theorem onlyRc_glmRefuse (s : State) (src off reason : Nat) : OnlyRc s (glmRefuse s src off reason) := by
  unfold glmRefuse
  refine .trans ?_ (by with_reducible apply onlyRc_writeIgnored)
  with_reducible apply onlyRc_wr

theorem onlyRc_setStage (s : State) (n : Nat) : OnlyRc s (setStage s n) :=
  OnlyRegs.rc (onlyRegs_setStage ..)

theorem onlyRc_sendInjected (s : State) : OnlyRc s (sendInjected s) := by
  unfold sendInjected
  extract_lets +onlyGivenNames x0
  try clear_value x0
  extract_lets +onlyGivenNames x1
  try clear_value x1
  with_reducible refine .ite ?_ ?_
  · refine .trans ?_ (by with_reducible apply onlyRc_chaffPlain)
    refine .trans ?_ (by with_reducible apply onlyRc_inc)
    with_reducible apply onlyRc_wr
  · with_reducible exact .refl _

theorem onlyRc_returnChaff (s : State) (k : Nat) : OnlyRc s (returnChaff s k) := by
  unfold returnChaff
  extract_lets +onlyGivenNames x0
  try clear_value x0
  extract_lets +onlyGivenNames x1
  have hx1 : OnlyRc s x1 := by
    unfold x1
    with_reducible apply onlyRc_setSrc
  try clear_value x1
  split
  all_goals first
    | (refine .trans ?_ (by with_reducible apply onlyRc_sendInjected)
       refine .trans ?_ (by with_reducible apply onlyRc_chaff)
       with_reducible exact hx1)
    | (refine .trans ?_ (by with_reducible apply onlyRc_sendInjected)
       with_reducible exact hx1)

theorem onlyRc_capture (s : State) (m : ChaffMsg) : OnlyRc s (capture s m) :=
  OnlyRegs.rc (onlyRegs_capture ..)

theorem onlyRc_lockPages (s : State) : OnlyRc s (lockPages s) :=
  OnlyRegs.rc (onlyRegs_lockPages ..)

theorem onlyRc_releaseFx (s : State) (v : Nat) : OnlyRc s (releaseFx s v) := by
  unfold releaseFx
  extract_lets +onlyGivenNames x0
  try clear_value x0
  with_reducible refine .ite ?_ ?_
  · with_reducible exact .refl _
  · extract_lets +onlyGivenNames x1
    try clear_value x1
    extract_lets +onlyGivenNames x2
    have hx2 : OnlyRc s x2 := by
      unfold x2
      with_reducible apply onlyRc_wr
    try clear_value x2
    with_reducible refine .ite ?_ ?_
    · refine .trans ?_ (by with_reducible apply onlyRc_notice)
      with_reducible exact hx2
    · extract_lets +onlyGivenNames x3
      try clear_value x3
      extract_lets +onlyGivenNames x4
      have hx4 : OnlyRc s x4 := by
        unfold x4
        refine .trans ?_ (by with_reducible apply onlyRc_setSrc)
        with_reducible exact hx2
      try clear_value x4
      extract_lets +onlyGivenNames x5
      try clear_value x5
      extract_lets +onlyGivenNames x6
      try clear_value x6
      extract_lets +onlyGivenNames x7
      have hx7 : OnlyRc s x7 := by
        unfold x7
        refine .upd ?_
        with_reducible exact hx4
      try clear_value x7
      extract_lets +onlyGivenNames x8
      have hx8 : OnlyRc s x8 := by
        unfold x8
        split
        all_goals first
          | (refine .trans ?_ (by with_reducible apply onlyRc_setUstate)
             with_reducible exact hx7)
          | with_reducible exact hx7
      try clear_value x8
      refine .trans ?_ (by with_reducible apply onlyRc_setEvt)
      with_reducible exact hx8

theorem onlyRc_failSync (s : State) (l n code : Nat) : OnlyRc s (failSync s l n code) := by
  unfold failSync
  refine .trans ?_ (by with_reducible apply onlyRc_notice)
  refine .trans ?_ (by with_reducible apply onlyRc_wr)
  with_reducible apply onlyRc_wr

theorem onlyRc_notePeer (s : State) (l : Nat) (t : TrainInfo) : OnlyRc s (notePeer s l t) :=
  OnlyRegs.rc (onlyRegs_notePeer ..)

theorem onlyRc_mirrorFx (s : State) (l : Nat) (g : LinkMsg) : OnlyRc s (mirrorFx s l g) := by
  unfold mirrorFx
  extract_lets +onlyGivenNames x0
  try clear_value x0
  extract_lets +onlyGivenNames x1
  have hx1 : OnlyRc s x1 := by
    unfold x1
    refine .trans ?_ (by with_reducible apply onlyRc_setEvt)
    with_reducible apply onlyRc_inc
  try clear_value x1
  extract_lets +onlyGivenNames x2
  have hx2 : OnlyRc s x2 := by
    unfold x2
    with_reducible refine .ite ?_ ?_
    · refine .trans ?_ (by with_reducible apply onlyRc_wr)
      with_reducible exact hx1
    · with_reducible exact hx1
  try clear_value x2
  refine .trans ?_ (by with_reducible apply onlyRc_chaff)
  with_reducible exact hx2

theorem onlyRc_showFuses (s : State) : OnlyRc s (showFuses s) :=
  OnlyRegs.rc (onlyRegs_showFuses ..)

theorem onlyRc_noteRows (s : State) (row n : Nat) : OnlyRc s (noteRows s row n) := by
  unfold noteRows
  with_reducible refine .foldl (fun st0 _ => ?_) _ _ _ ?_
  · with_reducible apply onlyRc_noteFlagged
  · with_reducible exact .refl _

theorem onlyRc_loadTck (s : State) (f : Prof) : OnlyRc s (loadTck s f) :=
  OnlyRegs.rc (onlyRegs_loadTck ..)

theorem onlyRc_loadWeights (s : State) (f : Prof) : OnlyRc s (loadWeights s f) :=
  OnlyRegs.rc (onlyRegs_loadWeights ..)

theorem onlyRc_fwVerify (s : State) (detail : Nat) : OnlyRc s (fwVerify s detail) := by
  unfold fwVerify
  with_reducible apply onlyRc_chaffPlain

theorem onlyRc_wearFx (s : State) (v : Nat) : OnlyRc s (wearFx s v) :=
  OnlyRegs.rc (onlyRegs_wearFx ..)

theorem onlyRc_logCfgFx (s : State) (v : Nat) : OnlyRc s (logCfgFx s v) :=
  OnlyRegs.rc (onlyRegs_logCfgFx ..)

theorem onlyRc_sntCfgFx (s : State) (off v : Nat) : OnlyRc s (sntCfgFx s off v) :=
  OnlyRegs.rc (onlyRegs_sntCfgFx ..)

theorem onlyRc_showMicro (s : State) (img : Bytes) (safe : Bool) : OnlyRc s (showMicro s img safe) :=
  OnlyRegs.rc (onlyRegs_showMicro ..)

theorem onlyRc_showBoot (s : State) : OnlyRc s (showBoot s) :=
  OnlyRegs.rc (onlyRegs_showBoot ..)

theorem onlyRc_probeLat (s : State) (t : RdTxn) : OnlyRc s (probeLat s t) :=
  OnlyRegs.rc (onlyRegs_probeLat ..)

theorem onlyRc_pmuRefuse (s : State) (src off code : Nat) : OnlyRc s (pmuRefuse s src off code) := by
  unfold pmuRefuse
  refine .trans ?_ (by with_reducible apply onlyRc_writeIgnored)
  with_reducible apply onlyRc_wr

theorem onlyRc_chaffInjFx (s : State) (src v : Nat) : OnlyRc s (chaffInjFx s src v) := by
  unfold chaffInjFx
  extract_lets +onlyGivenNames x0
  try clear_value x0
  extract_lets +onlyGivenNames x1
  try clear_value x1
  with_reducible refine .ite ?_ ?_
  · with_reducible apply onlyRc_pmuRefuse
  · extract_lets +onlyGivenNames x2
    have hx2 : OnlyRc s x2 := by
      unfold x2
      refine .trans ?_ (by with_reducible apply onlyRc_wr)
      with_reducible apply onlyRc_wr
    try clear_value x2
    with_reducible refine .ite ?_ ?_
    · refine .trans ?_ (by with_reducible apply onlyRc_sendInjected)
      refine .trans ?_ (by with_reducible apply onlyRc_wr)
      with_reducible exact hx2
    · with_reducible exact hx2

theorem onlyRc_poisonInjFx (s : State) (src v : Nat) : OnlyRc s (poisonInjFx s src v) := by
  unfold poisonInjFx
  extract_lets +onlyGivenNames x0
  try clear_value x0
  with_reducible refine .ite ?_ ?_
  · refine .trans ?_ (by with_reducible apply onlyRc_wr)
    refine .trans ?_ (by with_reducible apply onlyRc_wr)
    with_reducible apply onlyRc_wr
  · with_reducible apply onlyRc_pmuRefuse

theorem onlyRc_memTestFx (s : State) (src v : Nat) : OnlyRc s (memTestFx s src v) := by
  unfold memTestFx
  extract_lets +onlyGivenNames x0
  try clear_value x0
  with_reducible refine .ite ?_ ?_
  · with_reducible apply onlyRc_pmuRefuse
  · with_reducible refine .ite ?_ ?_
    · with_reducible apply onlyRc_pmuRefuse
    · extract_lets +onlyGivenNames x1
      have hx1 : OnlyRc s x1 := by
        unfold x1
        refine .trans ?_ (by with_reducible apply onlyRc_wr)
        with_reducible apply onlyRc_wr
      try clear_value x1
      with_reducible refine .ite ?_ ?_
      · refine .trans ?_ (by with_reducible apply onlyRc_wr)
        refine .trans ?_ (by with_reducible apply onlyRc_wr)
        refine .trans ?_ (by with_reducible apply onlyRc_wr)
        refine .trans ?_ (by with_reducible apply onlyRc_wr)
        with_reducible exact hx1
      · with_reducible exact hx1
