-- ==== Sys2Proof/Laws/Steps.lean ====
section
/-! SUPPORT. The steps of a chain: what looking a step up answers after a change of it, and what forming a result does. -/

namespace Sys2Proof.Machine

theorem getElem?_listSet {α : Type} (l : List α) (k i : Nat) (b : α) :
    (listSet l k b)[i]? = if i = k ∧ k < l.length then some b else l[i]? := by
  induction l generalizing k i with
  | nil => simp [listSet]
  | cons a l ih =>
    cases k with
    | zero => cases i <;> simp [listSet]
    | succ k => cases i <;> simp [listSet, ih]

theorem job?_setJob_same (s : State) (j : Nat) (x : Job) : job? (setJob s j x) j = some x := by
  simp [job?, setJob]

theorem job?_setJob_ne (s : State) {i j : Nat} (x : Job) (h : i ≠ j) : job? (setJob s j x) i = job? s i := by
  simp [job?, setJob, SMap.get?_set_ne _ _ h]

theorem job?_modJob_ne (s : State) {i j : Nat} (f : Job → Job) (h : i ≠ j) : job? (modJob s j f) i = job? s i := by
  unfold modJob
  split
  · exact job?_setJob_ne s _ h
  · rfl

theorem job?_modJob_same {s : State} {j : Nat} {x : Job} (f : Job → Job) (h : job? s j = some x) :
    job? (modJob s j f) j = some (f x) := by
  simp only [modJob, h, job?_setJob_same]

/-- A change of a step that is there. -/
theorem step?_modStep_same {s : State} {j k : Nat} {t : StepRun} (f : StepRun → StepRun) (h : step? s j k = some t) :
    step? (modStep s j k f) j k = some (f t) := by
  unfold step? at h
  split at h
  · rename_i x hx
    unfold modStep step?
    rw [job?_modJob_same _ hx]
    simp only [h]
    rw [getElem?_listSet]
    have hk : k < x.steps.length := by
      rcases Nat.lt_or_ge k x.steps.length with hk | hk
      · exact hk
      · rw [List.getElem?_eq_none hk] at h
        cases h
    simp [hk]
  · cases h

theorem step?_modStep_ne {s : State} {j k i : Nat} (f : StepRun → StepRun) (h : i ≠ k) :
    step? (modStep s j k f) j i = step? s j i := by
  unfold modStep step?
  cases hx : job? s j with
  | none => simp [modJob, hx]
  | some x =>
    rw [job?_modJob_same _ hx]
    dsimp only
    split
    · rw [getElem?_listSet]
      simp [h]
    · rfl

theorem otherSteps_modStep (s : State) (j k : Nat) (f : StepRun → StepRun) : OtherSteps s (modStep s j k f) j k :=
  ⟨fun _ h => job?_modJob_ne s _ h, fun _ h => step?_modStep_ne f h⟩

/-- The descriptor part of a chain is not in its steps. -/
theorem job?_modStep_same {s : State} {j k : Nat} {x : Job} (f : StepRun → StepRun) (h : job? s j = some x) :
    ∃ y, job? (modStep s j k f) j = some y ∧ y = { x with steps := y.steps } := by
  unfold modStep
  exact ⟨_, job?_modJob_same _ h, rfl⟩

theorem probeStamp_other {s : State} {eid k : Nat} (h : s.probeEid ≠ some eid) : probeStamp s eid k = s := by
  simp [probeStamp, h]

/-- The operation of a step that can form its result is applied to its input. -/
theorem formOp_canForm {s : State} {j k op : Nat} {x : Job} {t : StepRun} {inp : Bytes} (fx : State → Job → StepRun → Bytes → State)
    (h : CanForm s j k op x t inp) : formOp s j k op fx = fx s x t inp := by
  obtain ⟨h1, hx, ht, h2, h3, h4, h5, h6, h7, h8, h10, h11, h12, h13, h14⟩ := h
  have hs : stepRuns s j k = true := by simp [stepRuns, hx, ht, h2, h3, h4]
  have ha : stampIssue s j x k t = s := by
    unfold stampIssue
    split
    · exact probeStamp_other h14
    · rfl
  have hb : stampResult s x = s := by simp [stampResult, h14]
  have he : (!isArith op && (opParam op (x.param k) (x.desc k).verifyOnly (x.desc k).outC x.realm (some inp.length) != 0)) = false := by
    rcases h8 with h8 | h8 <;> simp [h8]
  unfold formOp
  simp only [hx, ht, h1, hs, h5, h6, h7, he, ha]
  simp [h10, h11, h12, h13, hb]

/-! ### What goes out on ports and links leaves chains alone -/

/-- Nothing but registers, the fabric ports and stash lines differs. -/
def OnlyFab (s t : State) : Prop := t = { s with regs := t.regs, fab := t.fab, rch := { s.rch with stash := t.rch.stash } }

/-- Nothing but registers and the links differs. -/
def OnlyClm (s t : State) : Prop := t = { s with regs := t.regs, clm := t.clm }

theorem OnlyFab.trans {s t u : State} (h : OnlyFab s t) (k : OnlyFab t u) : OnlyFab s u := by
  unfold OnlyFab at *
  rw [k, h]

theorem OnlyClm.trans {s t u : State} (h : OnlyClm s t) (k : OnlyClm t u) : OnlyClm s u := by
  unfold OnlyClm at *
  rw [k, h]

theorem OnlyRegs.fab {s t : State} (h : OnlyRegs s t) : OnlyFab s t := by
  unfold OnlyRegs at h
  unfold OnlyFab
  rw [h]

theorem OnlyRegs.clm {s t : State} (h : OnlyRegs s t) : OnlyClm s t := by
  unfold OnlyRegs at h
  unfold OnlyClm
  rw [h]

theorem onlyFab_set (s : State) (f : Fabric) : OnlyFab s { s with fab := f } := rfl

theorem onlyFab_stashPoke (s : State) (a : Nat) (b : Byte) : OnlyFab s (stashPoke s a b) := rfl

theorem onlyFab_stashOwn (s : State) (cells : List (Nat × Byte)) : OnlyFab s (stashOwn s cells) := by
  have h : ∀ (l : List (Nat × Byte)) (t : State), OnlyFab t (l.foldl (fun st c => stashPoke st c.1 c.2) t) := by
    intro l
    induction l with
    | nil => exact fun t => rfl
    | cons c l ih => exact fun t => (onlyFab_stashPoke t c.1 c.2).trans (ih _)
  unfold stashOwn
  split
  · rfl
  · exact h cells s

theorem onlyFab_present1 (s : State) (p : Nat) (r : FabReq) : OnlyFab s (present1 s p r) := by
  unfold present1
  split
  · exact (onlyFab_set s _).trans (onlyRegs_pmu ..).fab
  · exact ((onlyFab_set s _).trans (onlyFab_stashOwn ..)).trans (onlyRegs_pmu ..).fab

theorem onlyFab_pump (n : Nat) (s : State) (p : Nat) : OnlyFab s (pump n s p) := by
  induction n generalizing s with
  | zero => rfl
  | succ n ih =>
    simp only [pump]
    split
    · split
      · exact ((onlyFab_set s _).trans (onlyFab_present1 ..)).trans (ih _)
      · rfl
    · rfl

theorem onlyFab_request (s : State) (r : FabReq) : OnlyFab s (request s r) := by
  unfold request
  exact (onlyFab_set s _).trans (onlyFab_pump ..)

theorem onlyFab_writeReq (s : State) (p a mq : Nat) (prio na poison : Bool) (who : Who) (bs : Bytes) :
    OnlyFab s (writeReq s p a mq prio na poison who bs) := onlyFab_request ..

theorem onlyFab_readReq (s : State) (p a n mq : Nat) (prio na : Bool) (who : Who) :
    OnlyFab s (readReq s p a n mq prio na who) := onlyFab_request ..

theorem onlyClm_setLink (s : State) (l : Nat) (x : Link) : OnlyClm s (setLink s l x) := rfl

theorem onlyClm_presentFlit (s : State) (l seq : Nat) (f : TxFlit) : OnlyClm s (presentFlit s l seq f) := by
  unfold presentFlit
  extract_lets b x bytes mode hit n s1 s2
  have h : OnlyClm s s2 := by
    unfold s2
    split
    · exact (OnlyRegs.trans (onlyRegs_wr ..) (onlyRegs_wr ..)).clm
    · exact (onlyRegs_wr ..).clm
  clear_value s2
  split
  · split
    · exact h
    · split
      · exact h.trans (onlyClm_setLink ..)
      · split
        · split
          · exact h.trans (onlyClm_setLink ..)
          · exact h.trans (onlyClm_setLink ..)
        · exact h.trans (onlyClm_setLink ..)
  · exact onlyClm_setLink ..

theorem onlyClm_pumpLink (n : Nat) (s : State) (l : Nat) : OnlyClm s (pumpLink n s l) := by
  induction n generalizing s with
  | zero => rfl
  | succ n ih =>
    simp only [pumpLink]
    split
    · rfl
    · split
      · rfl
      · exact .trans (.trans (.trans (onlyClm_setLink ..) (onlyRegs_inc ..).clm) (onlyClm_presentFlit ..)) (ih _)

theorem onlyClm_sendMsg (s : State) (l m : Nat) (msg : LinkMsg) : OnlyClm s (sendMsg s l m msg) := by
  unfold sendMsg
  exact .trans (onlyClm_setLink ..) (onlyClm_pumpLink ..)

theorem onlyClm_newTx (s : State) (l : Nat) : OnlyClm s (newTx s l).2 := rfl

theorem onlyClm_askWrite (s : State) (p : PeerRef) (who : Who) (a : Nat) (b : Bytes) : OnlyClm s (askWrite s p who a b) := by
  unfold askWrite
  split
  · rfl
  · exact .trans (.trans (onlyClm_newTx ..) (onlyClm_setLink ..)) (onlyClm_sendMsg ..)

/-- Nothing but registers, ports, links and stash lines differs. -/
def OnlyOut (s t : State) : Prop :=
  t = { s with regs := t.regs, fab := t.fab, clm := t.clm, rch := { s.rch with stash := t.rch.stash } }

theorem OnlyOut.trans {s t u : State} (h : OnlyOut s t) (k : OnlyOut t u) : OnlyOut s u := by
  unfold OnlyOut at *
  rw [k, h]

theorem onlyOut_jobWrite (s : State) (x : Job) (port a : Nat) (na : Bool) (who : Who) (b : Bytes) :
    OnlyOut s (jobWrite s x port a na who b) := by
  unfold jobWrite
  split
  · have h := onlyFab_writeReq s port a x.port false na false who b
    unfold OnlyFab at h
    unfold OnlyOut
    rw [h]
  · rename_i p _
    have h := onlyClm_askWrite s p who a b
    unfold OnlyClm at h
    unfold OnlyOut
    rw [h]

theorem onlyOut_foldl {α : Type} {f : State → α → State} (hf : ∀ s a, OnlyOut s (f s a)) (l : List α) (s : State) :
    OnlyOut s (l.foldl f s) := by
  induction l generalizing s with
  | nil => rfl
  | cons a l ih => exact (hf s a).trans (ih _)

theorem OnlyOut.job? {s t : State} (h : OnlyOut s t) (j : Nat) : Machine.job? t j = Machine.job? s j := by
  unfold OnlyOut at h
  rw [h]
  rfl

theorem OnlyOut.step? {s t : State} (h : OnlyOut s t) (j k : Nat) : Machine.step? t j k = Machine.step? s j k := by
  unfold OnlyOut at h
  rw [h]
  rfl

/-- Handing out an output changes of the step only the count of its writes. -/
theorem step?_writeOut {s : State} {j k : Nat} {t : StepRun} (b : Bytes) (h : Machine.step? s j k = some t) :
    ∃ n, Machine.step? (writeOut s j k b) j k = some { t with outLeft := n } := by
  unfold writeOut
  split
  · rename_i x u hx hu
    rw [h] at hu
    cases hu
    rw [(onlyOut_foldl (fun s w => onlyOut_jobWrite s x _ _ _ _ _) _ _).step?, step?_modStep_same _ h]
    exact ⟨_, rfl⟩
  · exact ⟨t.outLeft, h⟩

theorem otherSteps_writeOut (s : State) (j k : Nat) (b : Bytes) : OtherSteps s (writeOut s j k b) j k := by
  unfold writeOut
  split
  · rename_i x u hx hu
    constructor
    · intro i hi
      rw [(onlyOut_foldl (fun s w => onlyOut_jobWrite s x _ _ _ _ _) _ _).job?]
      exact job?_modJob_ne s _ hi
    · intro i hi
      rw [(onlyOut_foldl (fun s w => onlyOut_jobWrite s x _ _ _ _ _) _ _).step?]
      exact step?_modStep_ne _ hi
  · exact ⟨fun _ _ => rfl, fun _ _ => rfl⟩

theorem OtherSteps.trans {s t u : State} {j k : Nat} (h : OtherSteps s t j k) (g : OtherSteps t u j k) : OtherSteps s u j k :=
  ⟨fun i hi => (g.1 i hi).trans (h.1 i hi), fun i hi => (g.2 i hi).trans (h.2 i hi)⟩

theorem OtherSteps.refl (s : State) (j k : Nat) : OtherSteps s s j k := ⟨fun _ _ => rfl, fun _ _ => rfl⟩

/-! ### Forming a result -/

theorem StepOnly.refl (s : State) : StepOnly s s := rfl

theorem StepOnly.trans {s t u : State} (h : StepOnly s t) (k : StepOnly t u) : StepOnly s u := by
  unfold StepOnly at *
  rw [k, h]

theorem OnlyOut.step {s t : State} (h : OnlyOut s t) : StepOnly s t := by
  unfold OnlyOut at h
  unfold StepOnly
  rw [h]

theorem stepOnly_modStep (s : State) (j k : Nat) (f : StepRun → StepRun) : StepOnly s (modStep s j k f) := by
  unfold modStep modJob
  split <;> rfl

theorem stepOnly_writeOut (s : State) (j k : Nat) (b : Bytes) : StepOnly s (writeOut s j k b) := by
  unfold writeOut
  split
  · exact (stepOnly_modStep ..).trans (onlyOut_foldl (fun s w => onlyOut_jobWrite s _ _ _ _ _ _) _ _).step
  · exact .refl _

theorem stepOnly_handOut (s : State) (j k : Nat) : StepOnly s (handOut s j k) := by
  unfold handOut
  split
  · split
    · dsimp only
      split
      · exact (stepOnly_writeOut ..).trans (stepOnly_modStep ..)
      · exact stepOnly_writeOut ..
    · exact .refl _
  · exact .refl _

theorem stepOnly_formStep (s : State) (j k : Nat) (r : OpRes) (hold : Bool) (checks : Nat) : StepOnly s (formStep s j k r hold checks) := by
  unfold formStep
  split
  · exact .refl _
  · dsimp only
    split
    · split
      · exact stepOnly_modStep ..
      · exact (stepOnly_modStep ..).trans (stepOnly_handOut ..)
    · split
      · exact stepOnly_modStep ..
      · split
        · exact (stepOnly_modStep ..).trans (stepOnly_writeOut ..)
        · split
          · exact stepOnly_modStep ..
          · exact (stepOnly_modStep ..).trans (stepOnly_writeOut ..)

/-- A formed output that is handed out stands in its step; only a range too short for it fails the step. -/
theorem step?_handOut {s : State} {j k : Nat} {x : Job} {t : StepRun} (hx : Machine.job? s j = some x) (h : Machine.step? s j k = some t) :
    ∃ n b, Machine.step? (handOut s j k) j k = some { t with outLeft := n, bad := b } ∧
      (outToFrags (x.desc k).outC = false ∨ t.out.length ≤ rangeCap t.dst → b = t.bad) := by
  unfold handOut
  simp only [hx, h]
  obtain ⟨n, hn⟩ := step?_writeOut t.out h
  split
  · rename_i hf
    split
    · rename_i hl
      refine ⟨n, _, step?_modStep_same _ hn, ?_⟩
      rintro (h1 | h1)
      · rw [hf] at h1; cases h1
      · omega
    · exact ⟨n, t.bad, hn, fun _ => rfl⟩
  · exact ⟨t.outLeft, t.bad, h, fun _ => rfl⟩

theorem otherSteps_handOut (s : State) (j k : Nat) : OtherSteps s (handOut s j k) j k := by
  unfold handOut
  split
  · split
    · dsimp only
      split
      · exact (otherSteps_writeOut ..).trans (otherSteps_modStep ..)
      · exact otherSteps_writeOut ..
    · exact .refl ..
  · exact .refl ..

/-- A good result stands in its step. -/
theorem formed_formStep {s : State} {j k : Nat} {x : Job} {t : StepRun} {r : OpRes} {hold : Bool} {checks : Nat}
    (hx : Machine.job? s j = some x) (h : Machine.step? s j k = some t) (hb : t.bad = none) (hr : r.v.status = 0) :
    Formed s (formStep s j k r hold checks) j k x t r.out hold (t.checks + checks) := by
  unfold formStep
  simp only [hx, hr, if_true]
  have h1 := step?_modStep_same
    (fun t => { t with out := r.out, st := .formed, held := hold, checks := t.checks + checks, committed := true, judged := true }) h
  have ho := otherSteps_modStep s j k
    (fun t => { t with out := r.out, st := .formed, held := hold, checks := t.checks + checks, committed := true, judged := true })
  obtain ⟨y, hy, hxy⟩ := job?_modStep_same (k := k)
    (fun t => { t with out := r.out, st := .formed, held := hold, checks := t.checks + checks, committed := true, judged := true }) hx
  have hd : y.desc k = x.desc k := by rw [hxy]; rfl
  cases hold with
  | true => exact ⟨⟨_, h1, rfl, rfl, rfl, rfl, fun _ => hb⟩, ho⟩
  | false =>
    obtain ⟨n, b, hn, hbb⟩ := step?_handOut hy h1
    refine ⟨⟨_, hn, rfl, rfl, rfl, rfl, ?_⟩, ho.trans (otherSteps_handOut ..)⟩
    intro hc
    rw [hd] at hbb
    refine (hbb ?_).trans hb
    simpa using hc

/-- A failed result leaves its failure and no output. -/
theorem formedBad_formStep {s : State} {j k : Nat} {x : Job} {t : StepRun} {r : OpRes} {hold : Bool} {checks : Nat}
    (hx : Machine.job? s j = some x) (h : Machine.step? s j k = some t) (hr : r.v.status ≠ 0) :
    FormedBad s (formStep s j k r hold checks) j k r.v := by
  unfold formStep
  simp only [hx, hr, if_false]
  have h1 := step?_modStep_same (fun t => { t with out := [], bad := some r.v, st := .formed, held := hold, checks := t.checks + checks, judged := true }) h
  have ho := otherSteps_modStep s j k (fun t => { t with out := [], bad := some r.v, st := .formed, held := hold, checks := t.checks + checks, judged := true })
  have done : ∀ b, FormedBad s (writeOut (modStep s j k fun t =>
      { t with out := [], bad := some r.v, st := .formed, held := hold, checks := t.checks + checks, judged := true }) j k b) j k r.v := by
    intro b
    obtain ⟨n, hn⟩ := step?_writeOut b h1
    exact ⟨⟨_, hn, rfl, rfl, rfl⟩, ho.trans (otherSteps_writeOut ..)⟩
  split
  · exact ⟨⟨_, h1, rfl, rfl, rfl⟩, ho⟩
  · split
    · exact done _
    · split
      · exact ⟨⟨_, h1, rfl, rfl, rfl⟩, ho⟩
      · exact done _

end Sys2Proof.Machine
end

·····

= What to work on =
Please report every line in the entries above that holds the string "differs".

= Result of the exercise =
/-- Nothing but registers, the fabric ports and stash lines differs. -/
/-- Nothing but registers and the links differs. -/
/-- Nothing but registers, ports, links and stash lines differs. -/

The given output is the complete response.